-- Problem requirements --
Please work out how many lines in the records below include the word "reportBits", and reply with that number only.

[Recorded data]

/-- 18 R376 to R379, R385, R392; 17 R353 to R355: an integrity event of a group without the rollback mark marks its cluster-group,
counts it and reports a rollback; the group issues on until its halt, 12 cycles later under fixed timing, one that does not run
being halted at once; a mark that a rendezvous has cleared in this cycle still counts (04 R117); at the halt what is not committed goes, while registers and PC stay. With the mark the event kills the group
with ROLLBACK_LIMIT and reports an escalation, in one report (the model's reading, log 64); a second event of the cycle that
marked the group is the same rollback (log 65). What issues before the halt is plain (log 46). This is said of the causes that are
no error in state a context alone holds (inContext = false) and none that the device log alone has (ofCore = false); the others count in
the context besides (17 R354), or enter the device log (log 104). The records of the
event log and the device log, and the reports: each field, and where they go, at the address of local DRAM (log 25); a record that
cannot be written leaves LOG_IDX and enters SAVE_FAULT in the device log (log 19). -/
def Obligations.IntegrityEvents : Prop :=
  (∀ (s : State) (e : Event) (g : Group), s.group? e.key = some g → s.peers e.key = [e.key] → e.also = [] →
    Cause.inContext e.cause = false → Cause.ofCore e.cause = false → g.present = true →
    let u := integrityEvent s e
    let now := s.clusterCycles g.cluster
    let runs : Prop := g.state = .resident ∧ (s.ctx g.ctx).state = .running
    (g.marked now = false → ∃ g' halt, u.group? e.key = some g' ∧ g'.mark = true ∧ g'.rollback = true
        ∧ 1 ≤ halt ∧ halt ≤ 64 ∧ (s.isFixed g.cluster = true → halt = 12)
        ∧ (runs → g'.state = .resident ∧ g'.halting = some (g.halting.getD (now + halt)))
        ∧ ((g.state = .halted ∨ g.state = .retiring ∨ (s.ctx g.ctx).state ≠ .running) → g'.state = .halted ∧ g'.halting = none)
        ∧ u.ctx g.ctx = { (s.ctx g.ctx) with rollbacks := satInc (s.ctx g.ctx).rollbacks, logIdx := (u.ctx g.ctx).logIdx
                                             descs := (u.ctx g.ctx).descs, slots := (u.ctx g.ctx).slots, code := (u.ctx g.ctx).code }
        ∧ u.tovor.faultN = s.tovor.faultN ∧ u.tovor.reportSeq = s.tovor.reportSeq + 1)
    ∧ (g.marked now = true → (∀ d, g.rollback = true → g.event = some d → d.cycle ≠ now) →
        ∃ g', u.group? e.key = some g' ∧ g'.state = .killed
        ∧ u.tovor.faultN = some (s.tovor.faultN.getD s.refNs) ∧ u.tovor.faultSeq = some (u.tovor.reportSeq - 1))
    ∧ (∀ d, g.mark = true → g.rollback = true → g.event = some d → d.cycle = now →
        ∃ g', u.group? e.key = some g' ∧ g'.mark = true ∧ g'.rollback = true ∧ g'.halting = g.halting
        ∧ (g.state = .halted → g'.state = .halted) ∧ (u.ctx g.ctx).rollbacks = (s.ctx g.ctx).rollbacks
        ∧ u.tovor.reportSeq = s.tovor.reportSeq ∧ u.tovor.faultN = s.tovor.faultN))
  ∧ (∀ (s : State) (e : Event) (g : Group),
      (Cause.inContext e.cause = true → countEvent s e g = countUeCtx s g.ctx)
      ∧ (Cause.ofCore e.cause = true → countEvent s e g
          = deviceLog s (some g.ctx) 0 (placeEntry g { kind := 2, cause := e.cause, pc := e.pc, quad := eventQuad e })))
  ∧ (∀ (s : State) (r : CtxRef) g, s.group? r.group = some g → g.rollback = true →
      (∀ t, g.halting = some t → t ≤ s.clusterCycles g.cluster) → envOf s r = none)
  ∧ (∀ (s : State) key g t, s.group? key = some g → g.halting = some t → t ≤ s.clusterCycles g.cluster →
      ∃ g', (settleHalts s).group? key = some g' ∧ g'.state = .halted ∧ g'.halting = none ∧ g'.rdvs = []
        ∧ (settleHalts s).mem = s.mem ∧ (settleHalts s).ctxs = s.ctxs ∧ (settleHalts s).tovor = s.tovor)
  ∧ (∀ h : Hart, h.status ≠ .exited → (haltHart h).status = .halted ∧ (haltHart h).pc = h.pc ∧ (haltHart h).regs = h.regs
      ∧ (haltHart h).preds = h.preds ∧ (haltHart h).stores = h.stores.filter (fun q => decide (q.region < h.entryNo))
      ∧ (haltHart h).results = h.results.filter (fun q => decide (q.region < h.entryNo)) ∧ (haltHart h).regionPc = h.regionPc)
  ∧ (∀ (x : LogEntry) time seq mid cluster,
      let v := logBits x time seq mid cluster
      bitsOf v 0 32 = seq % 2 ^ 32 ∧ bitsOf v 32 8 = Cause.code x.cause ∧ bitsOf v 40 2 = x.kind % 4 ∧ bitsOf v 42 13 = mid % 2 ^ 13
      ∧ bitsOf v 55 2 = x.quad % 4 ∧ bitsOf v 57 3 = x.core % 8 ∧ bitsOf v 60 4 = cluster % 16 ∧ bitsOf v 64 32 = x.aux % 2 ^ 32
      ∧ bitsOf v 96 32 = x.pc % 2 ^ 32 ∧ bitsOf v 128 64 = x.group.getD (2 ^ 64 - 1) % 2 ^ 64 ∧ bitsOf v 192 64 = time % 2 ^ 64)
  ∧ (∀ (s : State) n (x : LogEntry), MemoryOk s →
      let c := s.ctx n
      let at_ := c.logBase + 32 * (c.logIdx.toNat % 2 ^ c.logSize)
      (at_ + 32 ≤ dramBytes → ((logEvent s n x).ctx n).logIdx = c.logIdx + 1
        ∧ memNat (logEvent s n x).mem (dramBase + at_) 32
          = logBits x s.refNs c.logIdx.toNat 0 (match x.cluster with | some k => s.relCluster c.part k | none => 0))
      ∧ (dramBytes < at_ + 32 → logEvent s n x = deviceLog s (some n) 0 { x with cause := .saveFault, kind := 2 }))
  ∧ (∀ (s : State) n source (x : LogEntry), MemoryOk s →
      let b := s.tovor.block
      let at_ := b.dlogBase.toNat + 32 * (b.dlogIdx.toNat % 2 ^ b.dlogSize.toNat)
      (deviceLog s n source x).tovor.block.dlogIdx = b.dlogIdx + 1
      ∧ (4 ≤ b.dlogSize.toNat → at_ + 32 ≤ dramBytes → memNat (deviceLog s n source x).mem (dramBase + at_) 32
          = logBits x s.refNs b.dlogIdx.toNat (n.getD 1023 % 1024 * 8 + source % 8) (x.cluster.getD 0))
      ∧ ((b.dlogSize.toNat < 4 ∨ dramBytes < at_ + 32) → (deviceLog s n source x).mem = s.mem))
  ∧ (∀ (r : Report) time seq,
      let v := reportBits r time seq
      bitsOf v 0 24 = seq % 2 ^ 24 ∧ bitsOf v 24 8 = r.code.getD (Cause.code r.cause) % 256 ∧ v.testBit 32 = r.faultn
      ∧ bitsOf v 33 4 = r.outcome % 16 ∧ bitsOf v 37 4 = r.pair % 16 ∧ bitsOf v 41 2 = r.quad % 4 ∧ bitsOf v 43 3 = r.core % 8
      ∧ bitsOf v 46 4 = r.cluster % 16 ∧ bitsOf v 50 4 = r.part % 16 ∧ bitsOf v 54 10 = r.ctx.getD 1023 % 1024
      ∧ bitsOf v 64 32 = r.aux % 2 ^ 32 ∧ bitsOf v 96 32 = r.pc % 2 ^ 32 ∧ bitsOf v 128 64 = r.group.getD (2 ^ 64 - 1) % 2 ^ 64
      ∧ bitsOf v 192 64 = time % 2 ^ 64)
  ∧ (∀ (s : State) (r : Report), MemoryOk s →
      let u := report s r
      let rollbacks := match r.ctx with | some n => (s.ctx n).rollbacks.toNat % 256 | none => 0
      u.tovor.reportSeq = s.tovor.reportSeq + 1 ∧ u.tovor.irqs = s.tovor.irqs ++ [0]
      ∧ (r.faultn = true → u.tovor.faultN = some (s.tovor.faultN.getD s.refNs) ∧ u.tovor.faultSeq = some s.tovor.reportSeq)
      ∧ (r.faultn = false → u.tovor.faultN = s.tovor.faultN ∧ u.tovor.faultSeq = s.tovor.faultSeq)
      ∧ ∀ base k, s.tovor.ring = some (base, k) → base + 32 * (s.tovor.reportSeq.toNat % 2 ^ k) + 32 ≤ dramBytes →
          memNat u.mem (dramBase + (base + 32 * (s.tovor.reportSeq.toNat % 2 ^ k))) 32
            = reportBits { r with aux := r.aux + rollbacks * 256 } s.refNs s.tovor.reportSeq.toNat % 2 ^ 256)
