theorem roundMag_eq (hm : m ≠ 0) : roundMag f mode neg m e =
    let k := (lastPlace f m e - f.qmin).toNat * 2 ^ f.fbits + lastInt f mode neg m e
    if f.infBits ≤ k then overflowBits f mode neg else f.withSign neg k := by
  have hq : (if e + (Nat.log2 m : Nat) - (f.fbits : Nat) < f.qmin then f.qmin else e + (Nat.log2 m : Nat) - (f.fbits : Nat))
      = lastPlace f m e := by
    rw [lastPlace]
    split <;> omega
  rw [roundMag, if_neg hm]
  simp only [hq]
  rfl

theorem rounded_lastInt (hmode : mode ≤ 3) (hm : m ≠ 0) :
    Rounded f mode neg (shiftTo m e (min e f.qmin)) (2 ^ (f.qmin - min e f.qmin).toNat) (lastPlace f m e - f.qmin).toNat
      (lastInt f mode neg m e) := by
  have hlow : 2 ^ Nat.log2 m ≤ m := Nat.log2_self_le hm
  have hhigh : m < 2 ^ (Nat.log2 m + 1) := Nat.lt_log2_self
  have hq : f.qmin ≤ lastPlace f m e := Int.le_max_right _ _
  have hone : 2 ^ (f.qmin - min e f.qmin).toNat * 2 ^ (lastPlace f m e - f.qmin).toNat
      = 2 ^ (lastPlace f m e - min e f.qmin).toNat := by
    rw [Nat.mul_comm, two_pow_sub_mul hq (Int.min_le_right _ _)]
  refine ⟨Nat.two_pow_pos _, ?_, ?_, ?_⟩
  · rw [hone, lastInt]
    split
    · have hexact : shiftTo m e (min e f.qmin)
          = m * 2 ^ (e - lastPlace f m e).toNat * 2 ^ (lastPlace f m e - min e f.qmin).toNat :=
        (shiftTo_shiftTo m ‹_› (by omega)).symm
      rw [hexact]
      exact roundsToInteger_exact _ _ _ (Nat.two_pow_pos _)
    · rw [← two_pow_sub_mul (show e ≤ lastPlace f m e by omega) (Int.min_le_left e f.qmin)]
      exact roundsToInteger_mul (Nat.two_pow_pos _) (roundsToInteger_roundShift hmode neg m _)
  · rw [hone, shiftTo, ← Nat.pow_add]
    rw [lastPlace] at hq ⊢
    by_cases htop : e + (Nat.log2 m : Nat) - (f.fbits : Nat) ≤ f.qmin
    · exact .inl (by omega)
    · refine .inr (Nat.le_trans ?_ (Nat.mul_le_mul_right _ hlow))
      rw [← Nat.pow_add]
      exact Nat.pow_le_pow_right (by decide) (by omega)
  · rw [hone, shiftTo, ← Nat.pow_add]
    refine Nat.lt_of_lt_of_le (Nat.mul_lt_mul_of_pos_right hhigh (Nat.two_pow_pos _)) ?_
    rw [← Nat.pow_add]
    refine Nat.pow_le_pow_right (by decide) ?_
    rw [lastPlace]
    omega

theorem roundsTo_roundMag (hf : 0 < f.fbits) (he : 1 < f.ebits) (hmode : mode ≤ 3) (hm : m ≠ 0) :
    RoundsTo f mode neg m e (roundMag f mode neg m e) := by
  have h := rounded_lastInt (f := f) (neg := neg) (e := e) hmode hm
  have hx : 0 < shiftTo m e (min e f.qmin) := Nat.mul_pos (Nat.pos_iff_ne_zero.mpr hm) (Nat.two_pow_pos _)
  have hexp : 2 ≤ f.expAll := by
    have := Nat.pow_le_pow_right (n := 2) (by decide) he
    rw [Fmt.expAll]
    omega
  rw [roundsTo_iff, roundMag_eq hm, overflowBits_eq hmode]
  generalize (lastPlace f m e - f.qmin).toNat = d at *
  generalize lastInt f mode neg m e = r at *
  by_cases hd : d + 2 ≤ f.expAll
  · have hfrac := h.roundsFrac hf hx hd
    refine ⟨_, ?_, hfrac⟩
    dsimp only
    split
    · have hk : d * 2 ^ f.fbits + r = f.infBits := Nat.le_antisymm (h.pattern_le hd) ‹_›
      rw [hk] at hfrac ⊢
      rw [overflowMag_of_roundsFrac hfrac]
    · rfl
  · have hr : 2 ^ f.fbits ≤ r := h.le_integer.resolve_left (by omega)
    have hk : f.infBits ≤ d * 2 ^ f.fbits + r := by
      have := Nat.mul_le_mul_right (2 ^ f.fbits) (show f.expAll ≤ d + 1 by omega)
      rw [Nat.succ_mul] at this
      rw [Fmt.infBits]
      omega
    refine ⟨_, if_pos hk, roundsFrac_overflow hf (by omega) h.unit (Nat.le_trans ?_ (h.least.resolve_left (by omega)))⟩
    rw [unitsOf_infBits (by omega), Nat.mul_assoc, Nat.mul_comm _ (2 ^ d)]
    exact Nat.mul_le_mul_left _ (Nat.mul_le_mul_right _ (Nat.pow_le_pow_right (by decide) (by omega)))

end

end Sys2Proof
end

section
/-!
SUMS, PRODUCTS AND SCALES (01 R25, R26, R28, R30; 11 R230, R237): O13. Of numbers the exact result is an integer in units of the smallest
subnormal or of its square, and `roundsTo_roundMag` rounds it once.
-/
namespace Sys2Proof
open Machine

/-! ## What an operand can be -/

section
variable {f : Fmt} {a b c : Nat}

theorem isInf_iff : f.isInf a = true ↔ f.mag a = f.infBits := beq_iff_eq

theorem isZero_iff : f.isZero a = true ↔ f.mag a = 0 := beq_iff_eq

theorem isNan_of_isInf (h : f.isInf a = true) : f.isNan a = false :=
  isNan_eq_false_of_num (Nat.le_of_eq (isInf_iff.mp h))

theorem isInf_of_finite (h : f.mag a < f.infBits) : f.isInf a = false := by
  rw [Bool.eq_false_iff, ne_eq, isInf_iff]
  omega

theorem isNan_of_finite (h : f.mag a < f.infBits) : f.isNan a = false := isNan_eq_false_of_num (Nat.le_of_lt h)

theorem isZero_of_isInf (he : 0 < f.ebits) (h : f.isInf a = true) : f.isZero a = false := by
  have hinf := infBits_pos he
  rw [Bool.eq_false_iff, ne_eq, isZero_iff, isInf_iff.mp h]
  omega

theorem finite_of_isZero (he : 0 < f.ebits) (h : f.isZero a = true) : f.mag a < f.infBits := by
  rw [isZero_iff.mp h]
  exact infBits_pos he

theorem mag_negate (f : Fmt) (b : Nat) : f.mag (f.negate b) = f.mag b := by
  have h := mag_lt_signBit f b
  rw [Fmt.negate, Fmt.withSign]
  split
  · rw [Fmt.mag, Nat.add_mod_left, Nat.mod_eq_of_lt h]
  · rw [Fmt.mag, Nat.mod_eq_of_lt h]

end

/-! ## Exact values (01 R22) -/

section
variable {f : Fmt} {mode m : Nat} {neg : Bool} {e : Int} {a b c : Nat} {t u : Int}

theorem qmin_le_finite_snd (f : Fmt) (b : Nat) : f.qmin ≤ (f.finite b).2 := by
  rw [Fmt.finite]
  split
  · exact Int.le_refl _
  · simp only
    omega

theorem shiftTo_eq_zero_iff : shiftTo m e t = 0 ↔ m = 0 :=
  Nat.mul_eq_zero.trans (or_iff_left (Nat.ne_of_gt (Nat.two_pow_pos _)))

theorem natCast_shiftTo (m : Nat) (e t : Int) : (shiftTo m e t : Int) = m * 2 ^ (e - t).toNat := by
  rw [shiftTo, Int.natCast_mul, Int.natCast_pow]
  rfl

-- Expected answer --
2